**What you are asked to do:**
Copy exactly the lines of the data below that run from the line holding "q f).pubs = s.pubs := rfl" through the line holding "q f).dma = s.dma := rfl", both ends included.

(Stored items from a collection)
-- ==== Sys2Proof/Laws/Updates.lean ====
section
/-! SUPPORT. What the updates of the typed parts of the state leave as it was, field by field. -/
namespace Sys2Proof.Machine

/-! ### updQueue -/

@[simp] theorem updQueue_pending (s : State) (q : Nat) (f : QueueInt → QueueInt) : (updQueue s q f).pending = s.pending := rfl
@[simp] theorem updQueue_regs (s : State) (q : Nat) (f : QueueInt → QueueInt) : (updQueue s q f).regs = s.regs := rfl
@[simp] theorem updQueue_staged (s : State) (q : Nat) (f : QueueInt → QueueInt) : (updQueue s q f).staged = s.staged := rfl
@[simp] theorem updQueue_applyReq (s : State) (q : Nat) (f : QueueInt → QueueInt) : (updQueue s q f).applyReq = s.applyReq := rfl
@[simp] theorem updQueue_armDue (s : State) (q : Nat) (f : QueueInt → QueueInt) : (updQueue s q f).armDue = s.armDue := rfl
@[simp] theorem updQueue_rdata (s : State) (q : Nat) (f : QueueInt → QueueInt) : (updQueue s q f).rdata = s.rdata := rfl
@[simp] theorem updQueue_tt (s : State) (q : Nat) (f : QueueInt → QueueInt) : (updQueue s q f).tt = s.tt := rfl
@[simp] theorem updQueue_nrg (s : State) (q : Nat) (f : QueueInt → QueueInt) : (updQueue s q f).nrg = s.nrg := rfl
@[simp] theorem updQueue_claims (s : State) (q : Nat) (f : QueueInt → QueueInt) : (updQueue s q f).claims = s.claims := rfl
@[simp] theorem updQueue_pmcWraps (s : State) (q : Nat) (f : QueueInt → QueueInt) : (updQueue s q f).pmcWraps = s.pmcWraps := rfl
@[simp] theorem updQueue_lastQueue (s : State) (q : Nat) (f : QueueInt → QueueInt) : (updQueue s q f).lastQueue = s.lastQueue := rfl
@[simp] theorem updQueue_pushHeld (s : State) (q : Nat) (f : QueueInt → QueueInt) : (updQueue s q f).pushHeld = s.pushHeld := rfl
@[simp] theorem updQueue_qcmdStop (s : State) (q : Nat) (f : QueueInt → QueueInt) : (updQueue s q f).qcmdStop = s.qcmdStop := rfl
@[simp] theorem updQueue_rings (s : State) (q : Nat) (f : QueueInt → QueueInt) : (updQueue s q f).rings = s.rings := rfl
@[simp] theorem updQueue_acceptNo (s : State) (q : Nat) (f : QueueInt → QueueInt) : (updQueue s q f).acceptNo = s.acceptNo := rfl
@[simp] theorem updQueue_abortReqs (s : State) (q : Nat) (f : QueueInt → QueueInt) : (updQueue s q f).abortReqs = s.abortReqs := rfl
@[simp] theorem updQueue_pubs (s : State) (q : Nat) (f : QueueInt → QueueInt) : (updQueue s q f).pubs = s.pubs := rfl
@[simp] theorem updQueue_deltas (s : State) (q : Nat) (f : QueueInt → QueueInt) : (updQueue s q f).deltas = s.deltas := rfl
@[simp] theorem updQueue_pseq (s : State) (q : Nat) (f : QueueInt → QueueInt) : (updQueue s q f).pseq = s.pseq := rfl
@[simp] theorem updQueue_flushes (s : State) (q : Nat) (f : QueueInt → QueueInt) : (updQueue s q f).flushes = s.flushes := rfl
@[simp] theorem updQueue_hif (s : State) (q : Nat) (f : QueueInt → QueueInt) : (updQueue s q f).hif = s.hif := rfl
@[simp] theorem updQueue_links (s : State) (q : Nat) (f : QueueInt → QueueInt) : (updQueue s q f).links = s.links := rfl
@[simp] theorem updQueue_hostMem (s : State) (q : Nat) (f : QueueInt → QueueInt) : (updQueue s q f).hostMem = s.hostMem := rfl
@[simp] theorem updQueue_mem (s : State) (q : Nat) (f : QueueInt → QueueInt) : (updQueue s q f).mem = s.mem := rfl
@[simp] theorem updQueue_poison (s : State) (q : Nat) (f : QueueInt → QueueInt) : (updQueue s q f).poison = s.poison := rfl
@[simp] theorem updQueue_fresh (s : State) (q : Nat) (f : QueueInt → QueueInt) : (updQueue s q f).fresh = s.fresh := rfl
@[simp] theorem updQueue_abc (s : State) (q : Nat) (f : QueueInt → QueueInt) : (updQueue s q f).abc = s.abc := rfl
@[simp] theorem updQueue_areas (s : State) (q : Nat) (f : QueueInt → QueueInt) : (updQueue s q f).areas = s.areas := rfl
@[simp] theorem updQueue_pins (s : State) (q : Nat) (f : QueueInt → QueueInt) : (updQueue s q f).pins = s.pins := rfl
@[simp] theorem updQueue_pp (s : State) (q : Nat) (f : QueueInt → QueueInt) : (updQueue s q f).pp = s.pp := rfl
@[simp] theorem updQueue_rly (s : State) (q : Nat) (f : QueueInt → QueueInt) : (updQueue s q f).rly = s.rly := rfl
@[simp] theorem updQueue_ft (s : State) (q : Nat) (f : QueueInt → QueueInt) : (updQueue s q f).ft = s.ft := rfl
@[simp] theorem updQueue_tm (s : State) (q : Nat) (f : QueueInt → QueueInt) : (updQueue s q f).tm = s.tm := rfl
@[simp] theorem updQueue_cip (s : State) (q : Nat) (f : QueueInt → QueueInt) : (updQueue s q f).cip = s.cip := rfl
@[simp] theorem updQueue_blk (s : State) (q : Nat) (f : QueueInt → QueueInt) : (updQueue s q f).blk = s.blk := rfl
@[simp] theorem updQueue_dma (s : State) (q : Nat) (f : QueueInt → QueueInt) : (updQueue s q f).dma = s.dma := rfl
@[simp] theorem updQueue_trn (s : State) (q : Nat) (f : QueueInt → QueueInt) : (updQueue s q f).trn = s.trn := rfl
@[simp] theorem updQueue_pair (s : State) (q : Nat) (f : QueueInt → QueueInt) : (updQueue s q f).pair = s.pair := rfl
@[simp] theorem updQueue_boot (s : State) (q : Nat) (f : QueueInt → QueueInt) : (updQueue s q f).boot = s.boot := rfl
@[simp] theorem updQueue_start (s : State) (q : Nat) (f : QueueInt → QueueInt) : (updQueue s q f).start = s.start := rfl
@[simp] theorem updQueue_mnt (s : State) (q : Nat) (f : QueueInt → QueueInt) : (updQueue s q f).mnt = s.mnt := rfl

/-! ### updRing -/

@[simp] theorem updRing_pending (s : State) (r : Nat) (f : RingInt → RingInt) : (updRing s r f).pending = s.pending := rfl
@[simp] theorem updRing_regs (s : State) (r : Nat) (f : RingInt → RingInt) : (updRing s r f).regs = s.regs := rfl
@[simp] theorem updRing_staged (s : State) (r : Nat) (f : RingInt → RingInt) : (updRing s r f).staged = s.staged := rfl
@[simp] theorem updRing_applyReq (s : State) (r : Nat) (f : RingInt → RingInt) : (updRing s r f).applyReq = s.applyReq := rfl
@[simp] theorem updRing_armDue (s : State) (r : Nat) (f : RingInt → RingInt) : (updRing s r f).armDue = s.armDue := rfl
@[simp] theorem updRing_rdata (s : State) (r : Nat) (f : RingInt → RingInt) : (updRing s r f).rdata = s.rdata := rfl
@[simp] theorem updRing_tt (s : State) (r : Nat) (f : RingInt → RingInt) : (updRing s r f).tt = s.tt := rfl
@[simp] theorem updRing_nrg (s : State) (r : Nat) (f : RingInt → RingInt) : (updRing s r f).nrg = s.nrg := rfl
@[simp] theorem updRing_claims (s : State) (r : Nat) (f : RingInt → RingInt) : (updRing s r f).claims = s.claims := rfl
@[simp] theorem updRing_pmcWraps (s : State) (r : Nat) (f : RingInt → RingInt) : (updRing s r f).pmcWraps = s.pmcWraps := rfl
@[simp] theorem updRing_queues (s : State) (r : Nat) (f : RingInt → RingInt) : (updRing s r f).queues = s.queues := rfl
@[simp] theorem updRing_lastQueue (s : State) (r : Nat) (f : RingInt → RingInt) : (updRing s r f).lastQueue = s.lastQueue := rfl
@[simp] theorem updRing_pushHeld (s : State) (r : Nat) (f : RingInt → RingInt) : (updRing s r f).pushHeld = s.pushHeld := rfl
@[simp] theorem updRing_qcmdStop (s : State) (r : Nat) (f : RingInt → RingInt) : (updRing s r f).qcmdStop = s.qcmdStop := rfl
@[simp] theorem updRing_acceptNo (s : State) (r : Nat) (f : RingInt → RingInt) : (updRing s r f).acceptNo = s.acceptNo := rfl
@[simp] theorem updRing_abortReqs (s : State) (r : Nat) (f : RingInt → RingInt) : (updRing s r f).abortReqs = s.abortReqs := rfl
@[simp] theorem updRing_pubs (s : State) (r : Nat) (f : RingInt → RingInt) : (updRing s r f).pubs = s.pubs := rfl
@[simp] theorem updRing_deltas (s : State) (r : Nat) (f : RingInt → RingInt) : (updRing s r f).deltas = s.deltas := rfl
@[simp] theorem updRing_pseq (s : State) (r : Nat) (f : RingInt → RingInt) : (updRing s r f).pseq = s.pseq := rfl
@[simp] theorem updRing_flushes (s : State) (r : Nat) (f : RingInt → RingInt) : (updRing s r f).flushes = s.flushes := rfl
@[simp] theorem updRing_hif (s : State) (r : Nat) (f : RingInt → RingInt) : (updRing s r f).hif = s.hif := rfl
@[simp] theorem updRing_links (s : State) (r : Nat) (f : RingInt → RingInt) : (updRing s r f).links = s.links := rfl
@[simp] theorem updRing_hostMem (s : State) (r : Nat) (f : RingInt → RingInt) : (updRing s r f).hostMem = s.hostMem := rfl
@[simp] theorem updRing_mem (s : State) (r : Nat) (f : RingInt → RingInt) : (updRing s r f).mem = s.mem := rfl
@[simp] theorem updRing_poison (s : State) (r : Nat) (f : RingInt → RingInt) : (updRing s r f).poison = s.poison := rfl
@[simp] theorem updRing_fresh (s : State) (r : Nat) (f : RingInt → RingInt) : (updRing s r f).fresh = s.fresh := rfl
@[simp] theorem updRing_abc (s : State) (r : Nat) (f : RingInt → RingInt) : (updRing s r f).abc = s.abc := rfl
@[simp] theorem updRing_areas (s : State) (r : Nat) (f : RingInt → RingInt) : (updRing s r f).areas = s.areas := rfl
@[simp] theorem updRing_pins (s : State) (r : Nat) (f : RingInt → RingInt) : (updRing s r f).pins = s.pins := rfl
@[simp] theorem updRing_pp (s : State) (r : Nat) (f : RingInt → RingInt) : (updRing s r f).pp = s.pp := rfl
@[simp] theorem updRing_rly (s : State) (r : Nat) (f : RingInt → RingInt) : (updRing s r f).rly = s.rly := rfl
@[simp] theorem updRing_ft (s : State) (r : Nat) (f : RingInt → RingInt) : (updRing s r f).ft = s.ft := rfl
@[simp] theorem updRing_tm (s : State) (r : Nat) (f : RingInt → RingInt) : (updRing s r f).tm = s.tm := rfl
@[simp] theorem updRing_cip (s : State) (r : Nat) (f : RingInt → RingInt) : (updRing s r f).cip = s.cip := rfl
@[simp] theorem updRing_blk (s : State) (r : Nat) (f : RingInt → RingInt) : (updRing s r f).blk = s.blk := rfl
@[simp] theorem updRing_dma (s : State) (r : Nat) (f : RingInt → RingInt) : (updRing s r f).dma = s.dma := rfl
@[simp] theorem updRing_trn (s : State) (r : Nat) (f : RingInt → RingInt) : (updRing s r f).trn = s.trn := rfl
@[simp] theorem updRing_pair (s : State) (r : Nat) (f : RingInt → RingInt) : (updRing s r f).pair = s.pair := rfl
@[simp] theorem updRing_boot (s : State) (r : Nat) (f : RingInt → RingInt) : (updRing s r f).boot = s.boot := rfl
@[simp] theorem updRing_start (s : State) (r : Nat) (f : RingInt → RingInt) : (updRing s r f).start = s.start := rfl
@[simp] theorem updRing_mnt (s : State) (r : Nat) (f : RingInt → RingInt) : (updRing s r f).mnt = s.mnt := rfl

**Output:**
@[simp] theorem updQueue_pubs (s : State) (q : Nat) (f : QueueInt → QueueInt) : (updQueue s q f).pubs = s.pubs := rfl
@[simp] theorem updQueue_deltas (s : State) (q : Nat) (f : QueueInt → QueueInt) : (updQueue s q f).deltas = s.deltas := rfl
@[simp] theorem updQueue_pseq (s : State) (q : Nat) (f : QueueInt → QueueInt) : (updQueue s q f).pseq = s.pseq := rfl
@[simp] theorem updQueue_flushes (s : State) (q : Nat) (f : QueueInt → QueueInt) : (updQueue s q f).flushes = s.flushes := rfl
@[simp] theorem updQueue_hif (s : State) (q : Nat) (f : QueueInt → QueueInt) : (updQueue s q f).hif = s.hif := rfl
@[simp] theorem updQueue_links (s : State) (q : Nat) (f : QueueInt → QueueInt) : (updQueue s q f).links = s.links := rfl
@[simp] theorem updQueue_hostMem (s : State) (q : Nat) (f : QueueInt → QueueInt) : (updQueue s q f).hostMem = s.hostMem := rfl
@[simp] theorem updQueue_mem (s : State) (q : Nat) (f : QueueInt → QueueInt) : (updQueue s q f).mem = s.mem := rfl
@[simp] theorem updQueue_poison (s : State) (q : Nat) (f : QueueInt → QueueInt) : (updQueue s q f).poison = s.poison := rfl
@[simp] theorem updQueue_fresh (s : State) (q : Nat) (f : QueueInt → QueueInt) : (updQueue s q f).fresh = s.fresh := rfl
@[simp] theorem updQueue_abc (s : State) (q : Nat) (f : QueueInt → QueueInt) : (updQueue s q f).abc = s.abc := rfl
@[simp] theorem updQueue_areas (s : State) (q : Nat) (f : QueueInt → QueueInt) : (updQueue s q f).areas = s.areas := rfl
@[simp] theorem updQueue_pins (s : State) (q : Nat) (f : QueueInt → QueueInt) : (updQueue s q f).pins = s.pins := rfl
@[simp] theorem updQueue_pp (s : State) (q : Nat) (f : QueueInt → QueueInt) : (updQueue s q f).pp = s.pp := rfl
@[simp] theorem updQueue_rly (s : State) (q : Nat) (f : QueueInt → QueueInt) : (updQueue s q f).rly = s.rly := rfl
@[simp] theorem updQueue_ft (s : State) (q : Nat) (f : QueueInt → QueueInt) : (updQueue s q f).ft = s.ft := rfl
@[simp] theorem updQueue_tm (s : State) (q : Nat) (f : QueueInt → QueueInt) : (updQueue s q f).tm = s.tm := rfl
@[simp] theorem updQueue_cip (s : State) (q : Nat) (f : QueueInt → QueueInt) : (updQueue s q f).cip = s.cip := rfl
@[simp] theorem updQueue_blk (s : State) (q : Nat) (f : QueueInt → QueueInt) : (updQueue s q f).blk = s.blk := rfl
@[simp] theorem updQueue_dma (s : State) (q : Nat) (f : QueueInt → QueueInt) : (updQueue s q f).dma = s.dma := rfl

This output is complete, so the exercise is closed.